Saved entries

_ _ _ _ _

-- ==== Sys2Proof/Machine/State.lean ====
section
/-! DEFINITION. The state of the part: plain data holding every register, latch, queue, timer, table and counter
the spec names, with the values each has after a cold reset. -/

namespace Sys2Proof.Machine

/-! ### Time -/

/-- The discipline state, which is also the quality every time carries (R48). -/
inductive Quality where
  | free
  | acquiring
  | locked
  | holdover
  deriving DecidableEq, Repr

/-- A capture stamp: the oscillator count and the phase, in sixteenths of the cycle (R4, R5). -/
structure Stamp where
  n : Count
  p : BitVec 4
  deriving DecidableEq, Repr

/-- A timebase snapshot (R4). The increment is a signed exact number of sub-units. -/
structure Snapshot where
  sec : BitVec 32
  sub : Nat
  increment : Int
  epoch : BitVec 16
  quality : Quality
  deriving DecidableEq, Repr

/-- What a capture latch takes at one instant (R4, R39). -/
structure Capture where
  stamp : Stamp
  snap : Snapshot
  deriving DecidableEq, Repr

/-- A record time: seconds, nanoseconds and thirty-seconds (00 Record time). -/
structure RecordTime where
  sec : BitVec 32
  ns : Nat
  th : Nat
  deriving DecidableEq, Repr

/-- A record time with the epoch and quality it travels with (R24, R63). -/
structure DatedTime where
  time : RecordTime
  epoch : BitVec 16
  quality : Quality
  deriving DecidableEq, Repr

/-- The cause of a step (R28). -/
inductive StepCause where
  | set
  | adjust
  | discipline
  deriving DecidableEq, Repr

/-- The Timebase; its S is the slew rate that governs the running cycle (2.1, R25, R27). -/
structure Timebase where
  sec : BitVec 32
  sub : Nat
  freq : Int
  slew : Int
  slewRate : Nat
  epoch : BitVec 16
  deriving DecidableEq, Repr

/-! ### Settings -/

/-- The unmapped and bad-frame policies of a port (R18). -/
inductive CapturePolicy where
  | ignore
  | capture
  deriving DecidableEq, Repr

/-- The drive level of a lit lamp (R16, R49). -/
inductive Polarity where
  | activeHigh
  | activeLow
  deriving DecidableEq, Repr

/-- The port settings that a frame carries from its first byte (R6). -/
structure FrameSettings where
  delay : Nat
  noticeLane : Option LaneNo
  unmapped : CapturePolicy
  badFrame : CapturePolicy
  snap : Nat
  deriving DecidableEq, Repr

/-- All settings of a port but its enable (R18). -/
structure PortSettings where
  frame : FrameSettings
  threshold : Nat
  fence : Bool
  lampPolarity : Polarity
  deriving DecidableEq, Repr

/-- The six adoption settings of the discipline (R51). -/
structure Adoption where
  ppsDelay : Nat
  stepThreshold : Nat
  slewRate : Nat
  backwardSlew : Bool
  gain : Nat
  lockThreshold : Nat
  deriving DecidableEq, Repr

/-- The line of a frame: A is 0 and B is 1 in records (00 Terms). -/
inductive Line where
  | a
  | b
  deriving DecidableEq, Repr

/-- The mode of a channel (R84, R109). -/
inductive Mode where
  | paired
  | single
  deriving DecidableEq, Repr

/-- The reject policy of a channel (R81, R106). -/
inductive RejectPolicy where
  | drop
  | capture
  deriving DecidableEq, Repr

/-- The byte order of a locator (R80). -/
inductive ByteOrder where
  | big
  | little
  deriving DecidableEq, Repr

/-- Where a payload holds a number (R80). -/
structure Locator where
  offset : Nat
  width : Nat
  order : ByteOrder
  deriving DecidableEq, Repr

/-- The marker of a channel: a slice of the pool and the payload offset it must stand at (R79, R84). -/
structure Marker where
  index : Nat
  length : Nat
  offset : Nat
  deriving DecidableEq, Repr

/-- The settings of a channel (R84). -/
structure ChannelSettings where
  mode : Mode
  lane : LaneNo
  snap : Nat
  sequence : Locator
  msgCount : Option Locator
  marker : Marker
  partnerWindow : Nat
  gapWindow : Nat
  resyncLimit : Nat
  entryCap : Nat
  reject : RejectPolicy
  deriving DecidableEq, Repr

/-! ### Ports -/

/-- The health of a port (R13, R14). -/
inductive Health where
  | normal
  | degraded
  | fenced
  deriving DecidableEq, Repr

/-- The frame in reception: its capture and the settings it carries (R4, R6). -/
structure Latch where
  capture : Capture
  settings : FrameSettings
  deriving DecidableEq, Repr

/-- A checked frame in a handoff queue (R10). Its length is the length of its bytes, the FCS included. -/
structure Frame where
  port : PortNo
  bytes : List Byte
  capture : Capture
  settings : FrameSettings
  deriving DecidableEq, Repr

/-- One receive port (1.1). -/
structure Port where
  enabled : Bool
  link : LinkState
  health : Health
  settings : PortSettings
  windowStart : Option Count
  windowCount : Nat
  latch : Option Latch
  queue : List Frame
  deriving DecidableEq, Repr

/-! ### Classifier and channels -/

/-- A map key: the IPv4 destination address, first byte most significant, and the UDP destination port (R70, R71). -/
structure Key where
  address : BitVec 32
  udpPort : BitVec 16
  deriving DecidableEq, Repr

/-- An entry of an address map; its index is its place in the map (R71). -/
structure MapEntry where
  key : Key
  channel : ChannelNo
  line : Line
  deriving DecidableEq, Repr

/-- A port's address map: an entry or none at each of its 64 indices (R71). -/
abbrev AddressMap := Vector (Option MapEntry) 64

/-- A channel: its record in the channel table (R78) and the NextSeq that the Arbitration Table holds (R89). -/
structure Channel where
  on : Bool
  run : BitVec 32
  settings : ChannelSettings
  nextSeq : Option Nat
  deriving DecidableEq, Repr

/-- A classified frame (R82). -/
structure Classified where
  port : PortNo
  channel : ChannelNo
  line : Line
  run : BitVec 32
  s : Nat
  c : Nat
  frameLength : Nat
  captured : List Byte
  capture : Capture
  delay : Nat
  deriving DecidableEq, Repr

/-! ### Pairing entries -/

/-- What an AWAIT entry keeps of its winner (R90). -/
structure Winner where
  line : Line
  port : PortNo
  stamp : Stamp
  delay : Nat
  time : DatedTime
  deriving DecidableEq, Repr

/-- What a GAP entry keeps of the frame that revealed it (R90). -/
structure Opened where
  port : PortNo
  time : DatedTime
  deriving DecidableEq, Repr

/-- The kind of an entry with the fields of that kind (R90). -/
inductive EntryKind where
  | await (winner : Winner)
  | gap (opened : Opened)
  deriving DecidableEq, Repr

/-- A pairing entry (R90). -/
structure Entry where
  channel : ChannelNo
  kind : EntryKind
  first : Nat
  count : Nat
  deadline : Count
  order : BitVec 32
  deriving DecidableEq, Repr

/-- Why an entry left: at its expiry, or flagged EVICTED or FLUSHED (R118, R119). -/
inductive Removal where
  | expired
  | evicted
  | flushed
  deriving DecidableEq, Repr

/-! ### Records -/

/-- The flags of an ARRIVAL record (R166). -/
structure ArrivalFlags where
  published : Bool := false
  fill : Bool := false
  isPartial : Bool := false
  duplicate : Bool := false
  stale : Bool := false
  heartbeat : Bool := false
  resync : Bool := false
  unmapped : Bool := false
  foreign : Bool := false
  badFcs : Bool := false
  truncated : Bool := false
  timeClamped : Bool := false
  deriving DecidableEq, Repr

/-- The reason of an ARRIVAL record (R166). -/
inductive Reason where
  | none
  | notUdp
  | noMap
  | channelOff
  | marker
  | short
  deriving DecidableEq, Repr

/-- The fields of an ARRIVAL record; the captured length is the length of the captured bytes (R11, R165). -/
structure ArrivalRecord where
  channel : Option ChannelNo
  port : PortNo
  line : Option Line
  flags : ArrivalFlags
  time : DatedTime
  reason : Reason
  frameLength : Nat
  captured : List Byte
  msgCount : Nat
  first : Nat
  pubFirst : Nat
  pubCount : Nat
  stamp : Stamp
  deriving DecidableEq, Repr

/-- The fields of a PARTNER record (R102). -/
structure PartnerRecord where
  channel : ChannelNo
  port : PortNo
  line : Line
  misaligned : Bool
  inverted : Bool
  time : DatedTime
  first : Nat
  count : Nat
  lead : Int
  winnerPort : PortNo
  deriving DecidableEq, Repr

/-- The fields of a GAP record (R118). -/
structure GapRecord where
  channel : ChannelNo
  port : PortNo
  removal : Removal
  time : DatedTime
  first : Nat
  count : Nat
  reached : Bool
  held : Nat
  deriving DecidableEq, Repr

/-- The fields of a LINE_MISS record (R119). -/
structure LineMissRecord where
  channel : ChannelNo
  port : PortNo
  line : Line
  removal : Removal
  time : DatedTime
  first : Nat
  count : Nat
  reached : Bool
  held : Nat
  deriving DecidableEq, Repr

/-- The direction of a resync (R98). -/
inductive Direction where
  | ahead
  | behind
  deriving DecidableEq, Repr

/-- The fields of a RESYNC record (R98). -/
structure ResyncRecord where
  channel : ChannelNo
  port : PortNo
  line : Line
  time : DatedTime
  oldNext : Nat
  newNext : Nat
  direction : Direction
  flushed : Nat
  deriving DecidableEq, Repr

/-- A drop time: seconds and nanoseconds with their epoch (R133). -/
structure DropTime where
  sec : BitVec 32
  ns : Nat
  epoch : BitVec 16
  deriving DecidableEq, Repr

/-- The fields of a DROPPED record (R134). -/
structure DroppedRecord where
  dropped : Nat
  arrivals : Nat
  first : DropTime
  last : DropTime
  time : DatedTime
  deriving DecidableEq, Repr

/-- The fields of a STEP record; the new time and the new epoch are those of its record time (R29, R168). -/
structure StepRecord where
  cause : StepCause
  oldSec : BitVec 32
  oldNs : Nat
  offset : Int
  time : DatedTime
  deriving DecidableEq, Repr

/-- The fields of a PORT record (R15). -/
structure PortRecord where
  port : PortNo
  link : LinkState
  health : Health
  windowCount : Nat
  time : DatedTime
  deriving DecidableEq, Repr

/-- The event of a TIME record (R47). -/
inductive TimeEvent where
  | edge
  | holdover
  | disabled
  deriving DecidableEq, Repr

/-- The fields of a TIME record; R is in nanoseconds, rounded (R47). -/
structure TimeRecord where
  event : TimeEvent
  state : Quality
  stepped : Bool
  held : Bool
  setAside : Bool
  error : Int
  freq : Int
  slewNs : Int
  time : DatedTime
  deriving DecidableEq, Repr

/-- The nine kinds of record (R164). -/
inductive Record where
  | arrival (r : ArrivalRecord)
  | partner (r : PartnerRecord)
  | gap (r : GapRecord)
  | lineMiss (r : LineMissRecord)
  | resync (r : ResyncRecord)
  | dropped (r : DroppedRecord)
  | step (r : StepRecord)
  | port (r : PortRecord)
  | time (r : TimeRecord)
  deriving DecidableEq, Repr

_ _ _ _ _

YOUR TASK:
All lines of the records containing "number" should be shown.

FINISHED TASK:
/-- A timebase snapshot (R4). The increment is a signed exact number of sub-units. -/
/-- Where a payload holds a number (R80). -/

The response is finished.